MDEV-33772 Bad SEPARATOR value in GROUP_CONCAT on character set conversion

Item_func_group_concat::print() did not take into account that Item_func_group_concat::separator can be of a different character set than the "String *str" (when the printing is being done to). Therefore, printing did not work correctly for: - non-ASCII separators when GROUP_CONCAT is done on 8bit data or multi-byte data with mbminlen==1. - all separators (even including simple ones like comma) when GROUP_CONCAT is done on ucs2/utf16/utf32 data (mbminlen>1). Because of this problem, VIEW definitions did not print correctly to their FRM files. This later led to a wrong SELECT and SHOW CREATE output. Fix: - Adding new String methods: bool append_for_single_quote_using_mb_wc(const char *str, size_t length, CHARSET_INFO *cs); bool append_for_single_quote_opt_convert(const char *str, size_t length, CHARSET_INFO *cs) which perform both escaping and character set conversion at the same time. - Adding a new String method escaped_wc_for_single_quote(), to reuse the code between the old and the new methods. - Fixing Item_func_group_concat::print() to use the new method append_for_single_quote_opt_convert().

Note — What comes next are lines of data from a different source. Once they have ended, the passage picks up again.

-- ==== Sys2Proof/Machine/Arithmetic.lean ====
section
/-! DEFINITION. Arithmetic (42_arithmetic.md): exact integer results, narrowed at the end. -/

namespace Sys2Proof.Machine

/-- An instruction of format ABD whose result may fault: register checks, both reads, the operation's own checks, the
write, the TRACE record (R135, R136, R137; `ArithPrefix`). -/
def execABD (op : Byte) (f : Word → Word → Except FaultCode Word) (a b d : Nat) (s : State) : Result :=
  checkRegs [a, b, d] s <|
    match f (s.reg a) (s.reg b) with
    | .error c => .next (s.raise c)
    | .ok v => .next ((s.setReg d v).trace op (.alu a b d (s32 v)))

/-- `wrap32(a + b)` (R170, R171). -/
def addWord (a b : Word) : Word := wrap32 (s32 a + s32 b)
/-- `wrap32(a - b)` (R171, R172). -/
def subWord (a b : Word) : Word := wrap32 (s32 a - s32 b)
/-- `wrap32(a * b)` (R171, R174). -/
def mulWord (a b : Word) : Word := wrap32 (s32 a * s32 b)

/-- The two fatal checks of Div and Mod, in R330's order, around an integer operation (R176, R178). -/
def divCheck (f : Int → Int → Int) (a b : Word) : Except FaultCode Word :=
  if s32 b = 0 then .error .divByZero
  else if s32 a = -2 ^ 31 ∧ s32 b = -1 then .error .divOverflow
  else .ok (wrap32 (f (s32 a) (s32 b)))

/-- `tdiv(a, b)`: the quotient rounded toward zero (00_scope.md R9). -/
def tdiv (a b : Int) : Int := Int.tdiv a b
/-- `trem(a, b) = a - b * tdiv(a, b)` (00_scope.md R9). -/
def trem (a b : Int) : Int := a - b * tdiv a b

/-- Add (R170). -/
def execAdd (a b d : Nat) (s : State) : Result := execABD 0x02 (fun p q => .ok (addWord p q)) a b d s
/-- Sub: regA - regB (R172). -/
def execSub (a b d : Nat) (s : State) : Result := execABD 0x03 (fun p q => .ok (subWord p q)) a b d s
/-- Mul (R174). -/
def execMul (a b d : Nat) (s : State) : Result := execABD 0x04 (fun p q => .ok (mulWord p q)) a b d s
/-- Div: regA by regB, truncating (R176, R177). -/
def execDiv (a b d : Nat) (s : State) : Result := execABD 0x05 (divCheck tdiv) a b d s
/-- Mod: the truncating remainder (R178, R179). -/
def execMod (a b d : Nat) (s : State) : Result := execABD 0x06 (divCheck trem) a b d s

end Sys2Proof.Machine
end

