-- ==== Sys2Proof/Machine/CallReturn.lean ====
section
/-! DEFINITION. Subroutine linkage (47_call_return.md). -/

namespace Sys2Proof.Machine

/-- Call(offset): push the post-fetch `pc`, then go forward with no bound check, saturating at 2^32 - 1; a full call
stack is the fault CALL_STACK_OVERFLOW (R270, R271). -/
def execCall (offset : Nat) (s : State) : Result :=
  if s.callStackFull then .next (s.raise .callStackOverflow)
  else
    .next (((s.pushCall s.pc).trace 0x16 (.call s.pc (s.target offset))).setPc
      (saturate32 (s.target offset)))

/-- Return: resume at the most recent return position (R272); on an empty stack nothing changes and nothing is
emitted (R273). -/
def execReturn (s : State) : Result :=
  match s.popCall with
  | none => .next s
  | some (v, s') => .next ((s'.trace 0x17 (.ret v)).setPc v)

end Sys2Proof.Machine
end

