-- ==== Sys2Proof/Machine/OutputHalt.lean ====
section
/-! DEFINITION. Output and halt control (45_output_halt.md). -/

namespace Sys2Proof.Machine

/-- Print(reg): append PRINT(i, x[reg]) (R230, R231). -/
def execPrint (reg : Nat) (s : State) : Result :=
  checkRegs [reg] s <| .next (s.emit (.print s.index (s32 (s.reg reg))))

/-- Halt: ST <- HALTED; `pc` keeps `i + 1` (R232). -/
def execHalt (s : State) : Result := .next (s.halt.trace 0x11 .empty)

end Sys2Proof.Machine
end

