-- ==== Sys2Proof/Certificates/Slice0/Obligations.lean ====
section
/-! DEFINITION. The statements for the provers, and the few words they share. `s` is always the state an instruction runs
on: the one after the fetch increment, so the executing instruction's index `i` is `s.pc - 1` (10_state.md R33). -/

namespace Sys2Proof.Claims

open Sys2Proof Sys2Proof.Machine

/-- `w[hi:lo]`, read as an unsigned number (00_scope.md R6). -/
def bits (w : InstrWord) (hi lo : Nat) : Nat := w.toNat / 2 ^ lo % 2 ^ (hi + 1 - lo)

/-- A 32-bit number read as two's complement (00_scope.md R7). -/
def signed32 (n : Nat) : Int := if n < 2 ^ 31 then n else (n : Int) - 2 ^ 32

/-- `(match, mask)` of every row of opcode_table.json, in its order. -/
def opcodeRows : List (InstrWord × InstrWord) :=
  [ (0x010000000000000000000000, 0xFFFFFF0000000000FFFFFFFF),
    (0x020000000000000000000000, 0xFF000000FFFFFFFFFFFFFFFF),
    (0x030000000000000000000000, 0xFF000000FFFFFFFFFFFFFFFF),
    (0x040000000000000000000000, 0xFF000000FFFFFFFFFFFFFFFF),
    (0x050000000000000000000000, 0xFF000000FFFFFFFFFFFFFFFF),
    (0x060000000000000000000000, 0xFF000000FFFFFFFFFFFFFFFF),
    (0x070000000000000000000000, 0xFF000000FFFFFFFFFFFFFFFF),
    (0x080000000000000000000000, 0xFF000000FFFFFFFFFFFFFFFF),
    (0x090000000000000000000000, 0xFF000000FFFFFFFFFFFFFFFF),
    (0x0A0000000000000000000000, 0xFF000000FFFFFFFFFFFFFFFF),
    (0x0B0000000000000000000000, 0xFF000000FFFFFFFFFFFFFFFF),
    (0x0C0000000000000000000000, 0xFF000000FFFFFFFFFFFFFFFF) ] ++
  [ (0x0D0000000000000000000000, 0xFFFFFFFF00000000FFFFFFFF),
    (0x0E0000000000000000000000, 0xFF00FFFF00000000FFFFFFFF),
    (0x0F0000000000000000000000, 0xFF00FFFF00000000FFFFFFFF),
    (0x100000000000000000000000, 0xFF00FFFFFFFFFFFFFFFFFFFF),
    (0x110000000000000000000000, 0xFFFFFFFFFFFFFFFFFFFFFFFF),
    (0x120000000000000000000000, 0xFFFFFFFF00000000FFFFFFFF),
    (0x130000000000000000000000, 0xFFFFFFFF00000000FFFFFFFF),
    (0x140000000000000000000000, 0xFF00FFFF0000000000000000),
    (0x150000000000000000000000, 0xFFFFFF0000000000FFFFFFFF),
    (0x160000000000000000000000, 0xFFFFFFFF00000000FFFFFFFF),
    (0x170000000000000000000000, 0xFFFFFFFFFFFFFFFFFFFFFFFF) ]
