-- ==== Sys2Proof/Tests/Slice0.lean ====
section
/-! SUPPORT. Tests: ill-formed terms refused, words written out from the spec decoded, one step of each instruction with
the results of 95_test_vectors.md (its vector ids in the names), and a witness for the hypotheses of each statement. -/

namespace Sys2Proof.Tests

open Sys2Proof Sys2Proof.Machine Sys2Proof.Claims

/-! ## WellFormed refuses ill-formed terms: a register of 256, an immediate of 2^32, an int32 out of range -/

theorem test_wf_setRegister_reg : WellFormed (.setRegister 256 0) = false := by decide
theorem test_wf_setRegister_value :
    WellFormed (.setRegister 0 (2 ^ 31)) = false ∧ WellFormed (.setRegister 0 (-2 ^ 31 - 1)) = false := by decide
theorem test_wf_add : WellFormed (.add 256 0 0) = false ∧ WellFormed (.add 0 256 0) = false ∧
    WellFormed (.add 0 0 256) = false := by decide
theorem test_wf_sub : WellFormed (.sub 256 0 0) = false ∧ WellFormed (.sub 0 256 0) = false ∧
    WellFormed (.sub 0 0 256) = false := by decide
theorem test_wf_mul : WellFormed (.mul 256 0 0) = false ∧ WellFormed (.mul 0 256 0) = false ∧
    WellFormed (.mul 0 0 256) = false := by decide
theorem test_wf_div : WellFormed (.div 256 0 0) = false ∧ WellFormed (.div 0 256 0) = false ∧
    WellFormed (.div 0 0 256) = false := by decide
theorem test_wf_mod : WellFormed (.mod 256 0 0) = false ∧ WellFormed (.mod 0 256 0) = false ∧
    WellFormed (.mod 0 0 256) = false := by decide
theorem test_wf_eq : WellFormed (.eq 256 0 0) = false ∧ WellFormed (.eq 0 256 0) = false ∧
    WellFormed (.eq 0 0 256) = false := by decide
theorem test_wf_neq : WellFormed (.neq 256 0 0) = false ∧ WellFormed (.neq 0 256 0) = false ∧
    WellFormed (.neq 0 0 256) = false := by decide
theorem test_wf_gt : WellFormed (.gt 256 0 0) = false ∧ WellFormed (.gt 0 256 0) = false ∧
    WellFormed (.gt 0 0 256) = false := by decide
theorem test_wf_lt : WellFormed (.lt 256 0 0) = false ∧ WellFormed (.lt 0 256 0) = false ∧
    WellFormed (.lt 0 0 256) = false := by decide
theorem test_wf_gte : WellFormed (.gte 256 0 0) = false ∧ WellFormed (.gte 0 256 0) = false ∧
    WellFormed (.gte 0 0 256) = false := by decide
theorem test_wf_lte : WellFormed (.lte 256 0 0) = false ∧ WellFormed (.lte 0 256 0) = false ∧
    WellFormed (.lte 0 0 256) = false := by decide
theorem test_wf_jump : WellFormed (.jump (2 ^ 32)) = false := by decide
theorem test_wf_jumpIfZero :
    WellFormed (.jumpIfZero 256 0) = false ∧ WellFormed (.jumpIfZero 0 (2 ^ 32)) = false := by decide
theorem test_wf_jumpIfNonZero :
    WellFormed (.jumpIfNonZero 256 0) = false ∧ WellFormed (.jumpIfNonZero 0 (2 ^ 32)) = false := by decide
theorem test_wf_print : WellFormed (.print 256) = false := by decide
theorem test_wf_allocateMemory : WellFormed (.allocateMemory (2 ^ 32)) = false := by decide
theorem test_wf_freeMemory : WellFormed (.freeMemory (2 ^ 32)) = false := by decide
theorem test_wf_storeToMemory : WellFormed (.storeToMemory (2 ^ 32) 0 0) = false ∧
    WellFormed (.storeToMemory 0 256 0) = false ∧ WellFormed (.storeToMemory 0 0 (2 ^ 32)) = false := by decide
theorem test_wf_loadFromMemory :
    WellFormed (.loadFromMemory (2 ^ 32) 0) = false ∧ WellFormed (.loadFromMemory 0 256) = false := by decide
theorem test_wf_call : WellFormed (.call (2 ^ 32)) = false := by decide
theorem test_wf_ret_halt : WellFormed .ret = true ∧ WellFormed .halt = true := by decide

/-! ## Decoding: the words of the examples of 41_register.md to 47_call_return.md -/

theorem test_decode_setRegister : decode 0x010000000000002A00000000 = .ok (.setRegister 0 42) ∧
    decode 0x01000003FFFFFFFF00000000 = .ok (.setRegister 3 (-1)) := by decide
theorem test_decode_add : decode 0x020001020000000000000000 = .ok (.add 0 1 2) := by decide
theorem test_decode_sub : decode 0x030001000000000000000000 = .ok (.sub 0 1 0) := by decide
theorem test_decode_mul : decode 0x040203040000000000000000 = .ok (.mul 2 3 4) := by decide
theorem test_decode_div : decode 0x050001020000000000000000 = .ok (.div 0 1 2) := by decide
theorem test_decode_mod : decode 0x060001020000000000000000 = .ok (.mod 0 1 2) := by decide
theorem test_decode_eq : decode 0x070001020000000000000000 = .ok (.eq 0 1 2) := by decide
theorem test_decode_neq : decode 0x080001020000000000000000 = .ok (.neq 0 1 2) := by decide
theorem test_decode_gt : decode 0x090001020000000000000000 = .ok (.gt 0 1 2) := by decide
theorem test_decode_lt : decode 0x0A0001020000000000000000 = .ok (.lt 0 1 2) := by decide
theorem test_decode_gte : decode 0x0B0001020000000000000000 = .ok (.gte 0 1 2) := by decide
theorem test_decode_lte : decode 0x0C0001020000000000000000 = .ok (.lte 0 1 2) := by decide
theorem test_decode_jump : decode 0x0D0000000000000100000000 = .ok (.jump 1) := by decide
theorem test_decode_jumpIfZero : decode 0x0E0000000000000100000000 = .ok (.jumpIfZero 0 1) := by decide
theorem test_decode_jumpIfNonZero : decode 0x0F0300000000000200000000 = .ok (.jumpIfNonZero 3 2) := by decide
theorem test_decode_print : decode 0x100100000000000000000000 = .ok (.print 1) := by decide
theorem test_decode_halt : decode 0x110000000000000000000000 = .ok .halt := by decide
theorem test_decode_allocateMemory : decode 0x120000000000000500000000 = .ok (.allocateMemory 5) := by decide
theorem test_decode_freeMemory : decode 0x130000000000000000000000 = .ok (.freeMemory 0) := by decide
theorem test_decode_storeToMemory : decode 0x140000000000000400000001 = .ok (.storeToMemory 4 0 1) ∧
    decode 0x14070000FFFFFFFFFFFFFFFE = .ok (.storeToMemory 0xFFFFFFFF 7 0xFFFFFFFE) := by decide
theorem test_decode_loadFromMemory : decode 0x150000010000000000000000 = .ok (.loadFromMemory 0 1) := by decide
theorem test_decode_call : decode 0x160000000000000200000000 = .ok (.call 2) := by decide
theorem test_decode_ret : decode 0x170000000000000000000000 = .ok .ret := by decide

2025-07-29 05:21:33 +03:00 · 2024-03-27 15:22:58 +04:00
parent 58df20974b
commit 0fc123c595
7 changed files with 143 additions and 15 deletions
--- a/sql/sql_string.cc
+++ b/sql/sql_string.cc
@ -1126,26 +1126,45 @@ bool String::append_for_single_quote(const char *st, size_t len)
  int chlen;
  for (; st < end; st++)
  {
-    switch (*st)
+    char ch2= (char) (uchar) escaped_wc_for_single_quote((uchar) *st);
+    if (ch2)
    {
-    case '\\':   APPEND(STRING_WITH_LEN("\\\\")); break;
-    case '\0':   APPEND(STRING_WITH_LEN("\\0")); break;
-    case '\'':   APPEND(STRING_WITH_LEN("\\'")); break;
-    case '\n':   APPEND(STRING_WITH_LEN("\\n")); break;
-    case '\r':   APPEND(STRING_WITH_LEN("\\r")); break;
-    case '\032': APPEND(STRING_WITH_LEN("\\Z")); break;
-    default:     if ((chlen=charset()->charlen(st, end)) > 0)
-                 {
-                   APPEND(st, chlen);
-                   st+= chlen-1;
-                 }
-                 else
-                   APPEND(*st);
+      if (append('\\') || append(ch2))
+        return true;
+      continue;
    }
+    if ((chlen= charset()->charlen(st, end)) > 0)
+    {
+     APPEND(st, chlen);
+      st+= chlen-1;
+    }
+    else
+      APPEND(*st);
  }
  return 0;
 }

+
+bool String::append_for_single_quote_using_mb_wc(const char *src,
+                                                 size_t length,
+                                                 CHARSET_INFO *cs)
+{
+  DBUG_ASSERT(&my_charset_bin != charset());
+  DBUG_ASSERT(&my_charset_bin != cs);
+  const uchar *str= (const uchar *) src;
+  const uchar *end= (const uchar *) src + length;
+  int chlen;
+  my_wc_t wc;
+  for ( ; (chlen= cs->cset->mb_wc(cs, &wc, str, end)) > 0; str+= chlen)
+  {
+    my_wc_t wc2= escaped_wc_for_single_quote(wc);
+    if (wc2 ? (append_wc('\\') || append_wc(wc2)) : append_wc(wc))
+      return true;
+  }
+  return false;
+}
+
+
 void String::print(String *str) const
 {
  str->append_for_single_quote(Ptr, str_length);